Records for the exercise:
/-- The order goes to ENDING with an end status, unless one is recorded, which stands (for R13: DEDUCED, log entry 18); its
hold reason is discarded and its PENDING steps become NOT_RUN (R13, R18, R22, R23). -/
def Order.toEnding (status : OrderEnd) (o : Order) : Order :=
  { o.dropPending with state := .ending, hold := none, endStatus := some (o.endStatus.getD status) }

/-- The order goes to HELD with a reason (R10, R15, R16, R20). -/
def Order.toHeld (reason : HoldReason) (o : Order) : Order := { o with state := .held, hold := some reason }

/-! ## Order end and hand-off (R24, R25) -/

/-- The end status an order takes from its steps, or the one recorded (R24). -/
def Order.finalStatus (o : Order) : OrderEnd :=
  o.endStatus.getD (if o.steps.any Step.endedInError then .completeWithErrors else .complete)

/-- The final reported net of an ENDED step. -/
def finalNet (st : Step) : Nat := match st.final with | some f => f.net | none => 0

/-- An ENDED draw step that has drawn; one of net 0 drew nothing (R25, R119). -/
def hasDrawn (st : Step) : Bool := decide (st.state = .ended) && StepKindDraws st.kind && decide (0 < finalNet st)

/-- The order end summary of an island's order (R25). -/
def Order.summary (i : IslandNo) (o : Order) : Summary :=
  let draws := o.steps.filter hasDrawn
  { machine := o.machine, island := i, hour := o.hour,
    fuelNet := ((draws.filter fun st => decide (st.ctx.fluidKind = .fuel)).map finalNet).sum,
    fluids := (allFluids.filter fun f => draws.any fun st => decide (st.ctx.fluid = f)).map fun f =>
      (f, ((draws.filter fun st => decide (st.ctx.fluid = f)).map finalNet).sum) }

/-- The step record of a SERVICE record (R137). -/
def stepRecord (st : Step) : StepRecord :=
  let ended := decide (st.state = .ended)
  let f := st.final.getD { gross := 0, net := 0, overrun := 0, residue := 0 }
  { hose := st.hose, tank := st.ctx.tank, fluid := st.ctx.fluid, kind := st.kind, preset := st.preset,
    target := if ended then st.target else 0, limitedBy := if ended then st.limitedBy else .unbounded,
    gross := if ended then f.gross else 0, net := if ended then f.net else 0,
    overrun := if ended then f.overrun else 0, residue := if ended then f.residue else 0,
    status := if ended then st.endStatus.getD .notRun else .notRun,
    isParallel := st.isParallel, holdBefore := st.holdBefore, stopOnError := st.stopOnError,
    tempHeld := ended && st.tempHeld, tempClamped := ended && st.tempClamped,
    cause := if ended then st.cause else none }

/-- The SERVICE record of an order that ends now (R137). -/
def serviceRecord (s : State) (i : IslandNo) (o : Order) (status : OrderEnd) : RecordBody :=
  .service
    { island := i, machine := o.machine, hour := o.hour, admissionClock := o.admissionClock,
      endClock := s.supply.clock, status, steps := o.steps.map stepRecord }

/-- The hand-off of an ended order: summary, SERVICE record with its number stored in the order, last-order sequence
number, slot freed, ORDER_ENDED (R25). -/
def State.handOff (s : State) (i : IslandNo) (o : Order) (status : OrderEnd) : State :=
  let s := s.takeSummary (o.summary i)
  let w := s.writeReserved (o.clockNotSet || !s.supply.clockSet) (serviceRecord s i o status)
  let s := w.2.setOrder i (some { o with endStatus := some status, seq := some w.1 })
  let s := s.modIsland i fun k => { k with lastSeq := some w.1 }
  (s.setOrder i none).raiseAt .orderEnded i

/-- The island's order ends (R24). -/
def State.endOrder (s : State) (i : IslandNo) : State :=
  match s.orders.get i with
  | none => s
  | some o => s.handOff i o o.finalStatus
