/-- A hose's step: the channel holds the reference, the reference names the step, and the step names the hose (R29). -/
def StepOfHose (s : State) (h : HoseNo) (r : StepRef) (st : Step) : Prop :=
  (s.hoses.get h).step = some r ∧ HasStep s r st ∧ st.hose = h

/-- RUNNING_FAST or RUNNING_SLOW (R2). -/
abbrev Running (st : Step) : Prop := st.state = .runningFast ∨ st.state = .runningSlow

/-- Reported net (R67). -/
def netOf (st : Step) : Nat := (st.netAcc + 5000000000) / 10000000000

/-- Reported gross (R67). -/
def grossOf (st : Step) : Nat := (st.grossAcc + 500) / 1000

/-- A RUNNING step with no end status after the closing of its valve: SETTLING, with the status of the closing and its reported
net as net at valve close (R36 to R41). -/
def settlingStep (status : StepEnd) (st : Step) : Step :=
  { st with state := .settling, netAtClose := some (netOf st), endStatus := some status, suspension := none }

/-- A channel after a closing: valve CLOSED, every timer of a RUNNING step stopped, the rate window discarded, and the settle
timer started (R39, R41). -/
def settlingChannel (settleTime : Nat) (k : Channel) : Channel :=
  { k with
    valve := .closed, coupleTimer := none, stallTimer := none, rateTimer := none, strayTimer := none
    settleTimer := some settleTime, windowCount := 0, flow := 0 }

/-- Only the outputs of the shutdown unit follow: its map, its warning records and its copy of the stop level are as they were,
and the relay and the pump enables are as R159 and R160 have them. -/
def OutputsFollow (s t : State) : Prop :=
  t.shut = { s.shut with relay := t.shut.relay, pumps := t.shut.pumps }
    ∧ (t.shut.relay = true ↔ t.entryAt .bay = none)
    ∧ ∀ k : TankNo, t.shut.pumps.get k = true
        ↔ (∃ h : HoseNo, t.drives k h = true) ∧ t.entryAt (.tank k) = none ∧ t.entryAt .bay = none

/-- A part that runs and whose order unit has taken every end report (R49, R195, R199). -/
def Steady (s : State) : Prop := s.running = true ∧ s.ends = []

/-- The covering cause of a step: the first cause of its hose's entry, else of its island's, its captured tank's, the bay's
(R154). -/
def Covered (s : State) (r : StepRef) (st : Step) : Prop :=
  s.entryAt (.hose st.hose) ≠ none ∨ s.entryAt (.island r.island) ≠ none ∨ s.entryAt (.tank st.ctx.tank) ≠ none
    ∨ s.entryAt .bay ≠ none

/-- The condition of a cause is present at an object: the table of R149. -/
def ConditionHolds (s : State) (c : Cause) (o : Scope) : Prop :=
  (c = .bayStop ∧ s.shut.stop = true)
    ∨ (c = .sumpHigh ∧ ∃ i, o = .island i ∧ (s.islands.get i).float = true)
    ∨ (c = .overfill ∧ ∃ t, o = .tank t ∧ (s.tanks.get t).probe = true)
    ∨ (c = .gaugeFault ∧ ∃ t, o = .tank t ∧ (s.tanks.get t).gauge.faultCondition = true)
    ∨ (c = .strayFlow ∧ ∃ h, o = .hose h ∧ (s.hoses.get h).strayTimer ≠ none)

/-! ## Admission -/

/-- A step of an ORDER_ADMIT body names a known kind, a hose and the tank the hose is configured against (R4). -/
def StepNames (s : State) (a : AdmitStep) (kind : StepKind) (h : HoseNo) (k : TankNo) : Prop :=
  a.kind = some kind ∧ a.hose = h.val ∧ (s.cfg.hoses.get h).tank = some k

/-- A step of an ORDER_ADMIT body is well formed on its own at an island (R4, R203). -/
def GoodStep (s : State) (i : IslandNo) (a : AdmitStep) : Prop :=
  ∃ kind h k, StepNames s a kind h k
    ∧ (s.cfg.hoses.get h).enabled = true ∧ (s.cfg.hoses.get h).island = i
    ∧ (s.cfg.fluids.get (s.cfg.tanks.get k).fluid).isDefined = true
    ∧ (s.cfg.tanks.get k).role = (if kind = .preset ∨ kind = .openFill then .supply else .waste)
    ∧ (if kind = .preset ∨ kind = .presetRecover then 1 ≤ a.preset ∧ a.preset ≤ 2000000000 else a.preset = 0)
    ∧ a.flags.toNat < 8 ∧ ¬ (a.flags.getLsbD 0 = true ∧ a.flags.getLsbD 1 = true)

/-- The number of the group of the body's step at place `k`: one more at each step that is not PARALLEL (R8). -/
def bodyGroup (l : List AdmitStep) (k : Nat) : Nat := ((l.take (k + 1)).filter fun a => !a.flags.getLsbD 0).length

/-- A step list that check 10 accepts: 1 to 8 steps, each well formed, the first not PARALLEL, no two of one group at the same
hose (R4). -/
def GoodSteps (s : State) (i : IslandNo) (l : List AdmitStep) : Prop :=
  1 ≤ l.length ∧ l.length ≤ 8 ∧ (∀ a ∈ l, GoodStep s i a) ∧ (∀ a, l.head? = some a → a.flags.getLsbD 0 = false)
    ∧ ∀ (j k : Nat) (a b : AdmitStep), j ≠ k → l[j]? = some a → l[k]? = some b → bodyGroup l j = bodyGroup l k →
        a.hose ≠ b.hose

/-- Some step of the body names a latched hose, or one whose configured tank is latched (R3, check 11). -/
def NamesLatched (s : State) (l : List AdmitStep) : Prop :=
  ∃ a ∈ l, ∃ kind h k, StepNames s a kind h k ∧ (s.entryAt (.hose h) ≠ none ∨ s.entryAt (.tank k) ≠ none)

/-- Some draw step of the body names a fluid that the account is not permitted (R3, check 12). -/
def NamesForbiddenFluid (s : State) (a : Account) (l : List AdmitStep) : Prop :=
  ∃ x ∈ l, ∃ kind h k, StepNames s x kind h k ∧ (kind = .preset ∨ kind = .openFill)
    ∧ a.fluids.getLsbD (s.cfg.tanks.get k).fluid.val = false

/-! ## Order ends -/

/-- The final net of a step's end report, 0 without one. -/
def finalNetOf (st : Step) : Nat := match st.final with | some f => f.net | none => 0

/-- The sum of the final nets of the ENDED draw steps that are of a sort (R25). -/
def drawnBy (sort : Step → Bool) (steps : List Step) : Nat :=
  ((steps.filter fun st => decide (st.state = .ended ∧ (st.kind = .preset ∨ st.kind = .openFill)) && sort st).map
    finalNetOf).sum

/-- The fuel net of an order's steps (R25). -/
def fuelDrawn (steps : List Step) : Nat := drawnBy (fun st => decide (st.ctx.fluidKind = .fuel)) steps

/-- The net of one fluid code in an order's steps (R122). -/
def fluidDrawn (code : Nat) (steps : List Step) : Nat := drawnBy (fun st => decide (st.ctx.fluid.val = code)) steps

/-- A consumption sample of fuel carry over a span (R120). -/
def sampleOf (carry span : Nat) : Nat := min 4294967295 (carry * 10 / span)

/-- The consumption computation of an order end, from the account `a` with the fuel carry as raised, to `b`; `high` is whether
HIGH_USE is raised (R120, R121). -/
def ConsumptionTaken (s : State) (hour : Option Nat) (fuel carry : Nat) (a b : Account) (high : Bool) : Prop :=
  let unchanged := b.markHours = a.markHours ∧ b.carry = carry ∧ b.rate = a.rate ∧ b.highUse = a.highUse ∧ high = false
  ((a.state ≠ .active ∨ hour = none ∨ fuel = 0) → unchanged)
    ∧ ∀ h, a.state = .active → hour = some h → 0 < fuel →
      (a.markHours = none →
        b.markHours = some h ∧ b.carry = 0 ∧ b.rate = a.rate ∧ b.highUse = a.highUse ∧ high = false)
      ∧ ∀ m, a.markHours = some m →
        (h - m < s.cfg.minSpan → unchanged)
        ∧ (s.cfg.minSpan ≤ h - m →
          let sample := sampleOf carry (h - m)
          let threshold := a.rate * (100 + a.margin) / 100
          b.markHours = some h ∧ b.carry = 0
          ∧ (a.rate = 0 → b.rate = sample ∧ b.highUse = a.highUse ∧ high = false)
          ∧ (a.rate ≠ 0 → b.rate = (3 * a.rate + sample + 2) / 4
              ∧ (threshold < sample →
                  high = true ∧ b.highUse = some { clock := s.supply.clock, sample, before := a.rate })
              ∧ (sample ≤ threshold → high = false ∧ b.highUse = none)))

What to produce: For each line of the entries that contains the word "TankNo", make a copy.

Exercise result:
    ∧ ∀ k : TankNo, t.shut.pumps.get k = true
def StepNames (s : State) (a : AdmitStep) (kind : StepKind) (h : HoseNo) (k : TankNo) : Prop :=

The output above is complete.